The light emitting diodes are preferably held on a printed circuit board which has contact elements for contacting live contacts provided in the flashlight base body or batteries or rechargeable batteries which can be inserted into the flashlight base body. A particularly simple holding of the light emitting diodes hereby results, with the current paths simultaneously being able to be particularly short.

The contact elements particularly preferably include a first ring-shaped contact surface and a second, substantially ring-shaped or circular further contact surface arranged inside the first contact surface. This permits a reliable contact even at different angular positions of the flashlight base body and the lamp head which can in particular occur when the lamp head is screwed onto the flashlight base body. Furthermore, it is also possible to use the contacts of batteries arranged next to one another in the flashlight base body as live contacts.

When a printed circuit board is used which supports the light emitting diodes, it is preferred for the base element to be arranged on the printed circuit board since a compact arrangement of the components hereby results, on the one hand, and possible damage to the power feeds for the light emitting diodes can easily be avoided by a relative movement of the base elements and of the printed circuit board, on the other hand.

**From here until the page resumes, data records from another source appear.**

-- ==== Sys2Proof/Laws/PerInstr.lean ====
section
/-! SUPPORT. Laws/PerInstr: the family `OpcodeField`: the top six bits of an instruction's word are the catalog's value of the opcode
that selects it (R64, R65), for every instruction, well-formed or not. -/

namespace Sys2Proof.Laws.OpcodeField

/-- The opcode identifier that selects a variant (R64). -/
def opcodeFor : Instr → Opcode
  | .add _ _ _ | .sub _ _ _ | .and _ _ _ | .or _ _ _ | .xor _ _ _ | .shl _ _ _ | .shr _ _ _ => .rr
  | .addi _ _ _ => .ri .addi
  | .load _ _ _ => .ri .load
  | .store _ _ _ => .ri .store
  | .beq _ _ _ => .ri .beq
  | .bne _ _ _ => .ri .bne
  | .blt _ _ _ => .ri .blt
  | .bge _ _ _ => .ri .bge
  | .ecall _ => .ri .ecall
  | .jal _ => .jal
  | .jump _ => .jump

/-- The opcode field of the instruction's word is its opcode's value. -/
def Statement (i : Instr) : Prop := opcodeField (encode i) = opcodeValue (opcodeFor i)

theorem add (rd rs1 rs2 : Reg) : Statement (.add rd rs1 rs2) := by
  simp [Statement, encode, place, opcodeFor, opcodeValue]

theorem sub (rd rs1 rs2 : Reg) : Statement (.sub rd rs1 rs2) := by
  simp [Statement, encode, place, opcodeFor, opcodeValue]

theorem and (rd rs1 rs2 : Reg) : Statement (.and rd rs1 rs2) := by
  simp [Statement, encode, place, opcodeFor, opcodeValue]

theorem or (rd rs1 rs2 : Reg) : Statement (.or rd rs1 rs2) := by
  simp [Statement, encode, place, opcodeFor, opcodeValue]

theorem xor (rd rs1 rs2 : Reg) : Statement (.xor rd rs1 rs2) := by
  simp [Statement, encode, place, opcodeFor, opcodeValue]

theorem shl (rd rs1 rs2 : Reg) : Statement (.shl rd rs1 rs2) := by
  simp [Statement, encode, place, opcodeFor, opcodeValue]

theorem shr (rd rs1 rs2 : Reg) : Statement (.shr rd rs1 rs2) := by
  simp [Statement, encode, place, opcodeFor, opcodeValue]

theorem addi (x y : Reg) (v : Imm) : Statement (.addi x y v) := by
  simp [Statement, encode, place, opcodeFor, opcodeValue]

theorem load (x y : Reg) (v : Imm) : Statement (.load x y v) := by
  simp [Statement, encode, place, opcodeFor, opcodeValue]

theorem store (x y : Reg) (v : Imm) : Statement (.store x y v) := by
  simp [Statement, encode, place, opcodeFor, opcodeValue]

theorem beq (x y : Reg) (v : Imm) : Statement (.beq x y v) := by
  simp [Statement, encode, place, opcodeFor, opcodeValue]

theorem bne (x y : Reg) (v : Imm) : Statement (.bne x y v) := by
  simp [Statement, encode, place, opcodeFor, opcodeValue]

theorem blt (x y : Reg) (v : Imm) : Statement (.blt x y v) := by
  simp [Statement, encode, place, opcodeFor, opcodeValue]

theorem bge (x y : Reg) (v : Imm) : Statement (.bge x y v) := by
  simp [Statement, encode, place, opcodeFor, opcodeValue]

theorem ecall (v : Imm) : Statement (.ecall v) := by
  simp [Statement, encode, place, opcodeFor, opcodeValue]

theorem jal (o : JOff) : Statement (.jal o) := by
  simp [Statement, encode, place, opcodeFor, opcodeValue]

theorem jump (o : JOff) : Statement (.jump o) := by
  simp [Statement, encode, place, opcodeFor, opcodeValue]

end Sys2Proof.Laws.OpcodeField
end

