-- ==== Sys2Proof/Tests/Slice0.lean ====
section
/-! SUPPORT. Tests/Slice0: the model's own tests. Expected values are the spec's: the source's worked examples (95_test_vectors.md S1 to
S10), its derived vectors (section 2) and words written bit by bit from the formats of R61 to R63. Nothing here is pasted from the
model's answers. The `test_witness_` theorems show, for each statement with hypotheses, a concrete input that meets them all. -/

namespace Sys2Proof.Tests

open Sys2Proof.Machine

/-! ## Well-formedness (R81): an ill-formed term for each check is refused, the ends of each range are accepted -/

theorem test_wf_imm_too_big : wellFormed (.addi .r1 .r2 8192) = false := by decide
theorem test_wf_imm_too_small : wellFormed (.addi .r1 .r2 (-8193)) = false := by decide
theorem test_wf_load_offset : wellFormed (.load .r1 .r2 16384) = false := by decide
theorem test_wf_store_offset : wellFormed (.store .r1 .r2 (-32768)) = false := by decide
theorem test_wf_branch_offset :
    [wellFormed (.beq .r1 .r2 8192), wellFormed (.bne .r1 .r2 8192), wellFormed (.blt .r1 .r2 (-8193)),
      wellFormed (.bge .r1 .r2 32767)] = [false, false, false, false] := by decide
theorem test_wf_ecall_imm : wellFormed (.ecall 16384) = false := by decide
theorem test_wf_jal_too_big : wellFormed (.jal 33554432) = false := by decide
theorem test_wf_jal_too_small : wellFormed (.jal (-33554433)) = false := by decide
theorem test_wf_jump_offset : wellFormed (.jump 2147483647) = false := by decide
theorem test_wf_imm_ends : WellFormed (.addi .r1 .r2 8191) ∧ WellFormed (.addi .r1 .r2 (-8192)) := by decide
theorem test_wf_joff_ends : WellFormed (.jal 33554431) ∧ WellFormed (.jump (-33554432)) := by decide

/-! ## The parameters of rule R5 -/

theorem test_widths : Config.opcodeWidth + 3 * Config.regWidth + Config.immWidth = Config.wordWidth ∧
    Config.opcodeWidth + 3 * Config.regWidth + Config.functWidth = Config.wordWidth ∧
    Config.opcodeWidth + Config.joffWidth = Config.wordWidth := by decide
theorem test_counts : 2 ^ Config.regWidth = Config.numRegs ∧
    Config.numOpcodes + Config.numReservedOpcodes = 2 ^ Config.opcodeWidth ∧
    Config.numFunct + 8 + 2 = Config.numVariants := by decide

/-! ## Words written out bit by bit, one per constructor: opcode, rd-slot, rs1-slot, rs2-slot, low 14; or opcode, offset -/

/-- 95_test_vectors.md S1. -/
theorem test_decode_add : decode 0b000000_0001_0010_0011_00000000000001 = .ok (.add .r1 .r2 .r3) ∧ encode (.add .r1 .r2 .r3) = 0b000000_0001_0010_0011_00000000000001 := by decide
/-- 95_test_vectors.md 2.1. -/
theorem test_decode_sub : decode 0b000000_0100_0101_0110_00000000000010 = .ok (.sub .r4 .r5 .r6) ∧ encode (.sub .r4 .r5 .r6) = 0b000000_0100_0101_0110_00000000000010 := by decide
/-- 95_test_vectors.md 2.1. -/
theorem test_decode_and : decode 0b000000_0111_1000_1001_00000000000011 = .ok (.and .r7 .r8 .r9) ∧ encode (.and .r7 .r8 .r9) = 0b000000_0111_1000_1001_00000000000011 := by decide
/-- 95_test_vectors.md 2.1. -/
theorem test_decode_or : decode 0b000000_1010_1011_1100_00000000000100 = .ok (.or .r10 .r11 .r12) ∧ encode (.or .r10 .r11 .r12) = 0b000000_1010_1011_1100_00000000000100 := by decide
/-- 95_test_vectors.md 2.1. -/
theorem test_decode_xor : decode 0b000000_1101_1110_1111_00000000000101 = .ok (.xor .r13 .r14 .r15) ∧ encode (.xor .r13 .r14 .r15) = 0b000000_1101_1110_1111_00000000000101 := by decide
/-- 95_test_vectors.md 2.1. -/
theorem test_decode_shl : decode 0b000000_1111_0000_0001_00000000000110 = .ok (.shl .r15 .r0 .r1) ∧ encode (.shl .r15 .r0 .r1) = 0b000000_1111_0000_0001_00000000000110 := by decide
/-- 95_test_vectors.md 2.1. -/
theorem test_decode_shr : decode 0b000000_0000_1111_1111_00000000000111 = .ok (.shr .r0 .r15 .r15) ∧ encode (.shr .r0 .r15 .r15) = 0b000000_0000_1111_1111_00000000000111 := by decide
/-- 95_test_vectors.md S4. -/
theorem test_decode_addi : decode 0b000001_0001_0010_0000_11111111111111 = .ok (.addi .r1 .r2 (-1)) ∧ encode (.addi .r1 .r2 (-1)) = 0b000001_0001_0010_0000_11111111111111 := by decide
/-- 95_test_vectors.md 2.2. -/
theorem test_decode_load : decode 0b000010_0100_0101_0000_11111111111100 = .ok (.load .r4 .r5 (-4)) ∧ encode (.load .r4 .r5 (-4)) = 0b000010_0100_0101_0000_11111111111100 := by decide
/-- 95_test_vectors.md 2.2. -/
theorem test_decode_store : decode 0b000011_0110_0111_0000_00000000001000 = .ok (.store .r6 .r7 8) ∧ encode (.store .r6 .r7 8) = 0b000011_0110_0111_0000_00000000001000 := by decide
/-- 95_test_vectors.md 2.2. -/
theorem test_decode_beq : decode 0b000100_0000_0001_0010_00000000000011 = .ok (.beq .r1 .r2 3) ∧ encode (.beq .r1 .r2 3) = 0b000100_0000_0001_0010_00000000000011 := by decide
/-- 95_test_vectors.md 2.2. -/
theorem test_decode_bne : decode 0b000101_0000_0001_0010_11111111111110 = .ok (.bne .r1 .r2 (-2)) ∧ encode (.bne .r1 .r2 (-2)) = 0b000101_0000_0001_0010_11111111111110 := by decide
/-- 95_test_vectors.md 2.2. -/
theorem test_decode_blt : decode 0b000110_0000_1000_1001_00000001100100 = .ok (.blt .r8 .r9 100) ∧ encode (.blt .r8 .r9 100) = 0b000110_0000_1000_1001_00000001100100 := by decide
/-- 95_test_vectors.md 2.2. -/
theorem test_decode_bge : decode 0b000111_0000_1111_1111_10000000000000 = .ok (.bge .r15 .r15 (-8192)) ∧ encode (.bge .r15 .r15 (-8192)) = 0b000111_0000_1111_1111_10000000000000 := by decide
/-- 95_test_vectors.md 2.2. -/
theorem test_decode_ecall : decode 0b001010_0000_0000_0000_00000001011101 = .ok (.ecall 93) ∧ encode (.ecall 93) = 0b001010_0000_0000_0000_00000001011101 := by decide
/-- 95_test_vectors.md S2. -/
theorem test_decode_jal : decode 0b001000_11111111111111111111111111 = .ok (.jal (-1)) ∧ encode (.jal (-1)) = 0b001000_11111111111111111111111111 := by decide
/-- 95_test_vectors.md 2.3. -/
theorem test_decode_jump : decode 0b001001_00000000000000000000010000 = .ok (.jump 16) ∧ encode (.jump 16) = 0b001001_00000000000000000000010000 := by decide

Although the optical devices for the focusing of the light radiated from the respective light emitting diodes can generally be held individually in corresponding holders, it is preferred for the optical devices for the focusing of the light radiated by the respective light emitting diode to be lenses which are integrated in a front element. The front element can be translucent or opaque in the regions without lenses, which can be achieved by corresponding coatings, but is preferably transparent in total, since it can then be manufactured very easily e.g. as a plastic injection molded body and cost favorably. A simple alignment to all light emitting diodes is furthermore possibly by only one adjustment procedure, in particular when a lamp head is used with a base element as was described above.

The lenses can particularly preferably be formed as plano-convex lenses whose plane surface respectively forms a region of the outer side of the front element. In another particularly preferred embodiment, the lenses are formed as biconvex lenses which can have, with the same focal length and thus the same light collecting effect, lower radii of curvature and are therefore easier to manufacture.

Although the front element can substantially only be made in disk form, it is made in cup form in a preferred embodiment, with the tubes and the printed circuit board with the light emitting diodes being arranged in the cup interior. A unit which is easy to assemble with all optical components thereby results, with a unit which is very simple to assemble with very reliable and simple adjustment being able to be manufactured, in particular in the event that a base element is provided.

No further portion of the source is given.